Mixer - telemetry throttling behavior

@douglas-reid I have a very basic setup where HTTP requests are coming in through istio-ingressgateway and are being routed onto a service which is backed by a replica set amazing-product-caller. Each pod from that replica set is then multiplying each incoming request by 10x by making 10 requests to another replica set amazing-product-callee for each incoming request.

There is also a custom out-of-process mixer adapter which is subscribed to tracespans and logs/plots every tracespan it receives from mixer. It is configured to receive every trace span with no limitations.

This is what it looks like after a single request has been issued (mixer/pilot pods are not shown on purpose, even though Check() and Report() tracespans are also being received):
image

The above picture is correct and expected.

At higher request loads, however, I’m starting to see that only a fraction of trace spans is being reported even with load shedding disabled in mixer. I’ve scaled everything out to ensure it’s not being dropped due to insufficient resources, but still I’m only seeing a fraction of trace spans. My load testing suite is showing a certain number of successful requests that have been executed, but I’m only seeing part of that in the adapter.

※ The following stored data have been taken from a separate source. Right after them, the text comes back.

-- ==== Sys2Proof/Laws/State.lean ====
section
/-! SUPPORT. The small lemmas of the state's updates: what each reads afterwards, field by field and accessor by accessor. -/

namespace Sys2Proof.Machine

/-! ### Vectors -/

theorem vget_vmod_same {α : Type} {n : Nat} (v : Vector α n) (i : Nat) (d : α) (f : α → α) (h : i < n) :
    vget (vmod v i f) i d = f (vget v i d) := by simp [vget, vmod, h]
theorem vget_vmod_ne {α : Type} {n : Nat} (v : Vector α n) (i j : Nat) (d : α) (f : α → α) (h : i ≠ j) :
    vget (vmod v i f) j d = vget v j d := by
  unfold vget vmod; by_cases hj : j < n <;> by_cases hi : i < n <;> simp [hi, hj, h]
theorem vmod_vmod {α : Type} {n : Nat} (v : Vector α n) (i : Nat) (f g : α → α) :
    vmod (vmod v i f) i g = vmod v i (fun x => g (f x)) := by
  unfold vmod; split <;> simp_all
theorem vmod_congr {α : Type} {n : Nat} (v : Vector α n) (i : Nat) (d : α) (f g : α → α)
    (h : f (vget v i d) = g (vget v i d)) : vmod v i f = vmod v i g := by
  unfold vmod vget at *; split <;> simp_all
theorem vmod_id {α : Type} {n : Nat} (v : Vector α n) (i : Nat) (d : α) (f : α → α)
    (h : f (vget v i d) = vget v i d) : vmod v i f = v := by
  unfold vmod vget at *; split <;> simp_all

In this load test, for instance, the cluster has been under a constant load of about 50 requests per second for 15 minutes. The actual number of successful requests issued against the gateway is roughly 45,000.

But the adapter has only received about 22,000:

image

My guess is it must be sampled/throttled on the proxy side, otherwise it doesn’t make sense that mixer instances are not utilizing their resource quotas (and neither does the custom adapter), but trace spans are still somehow dropped.

Any idea what to look for here?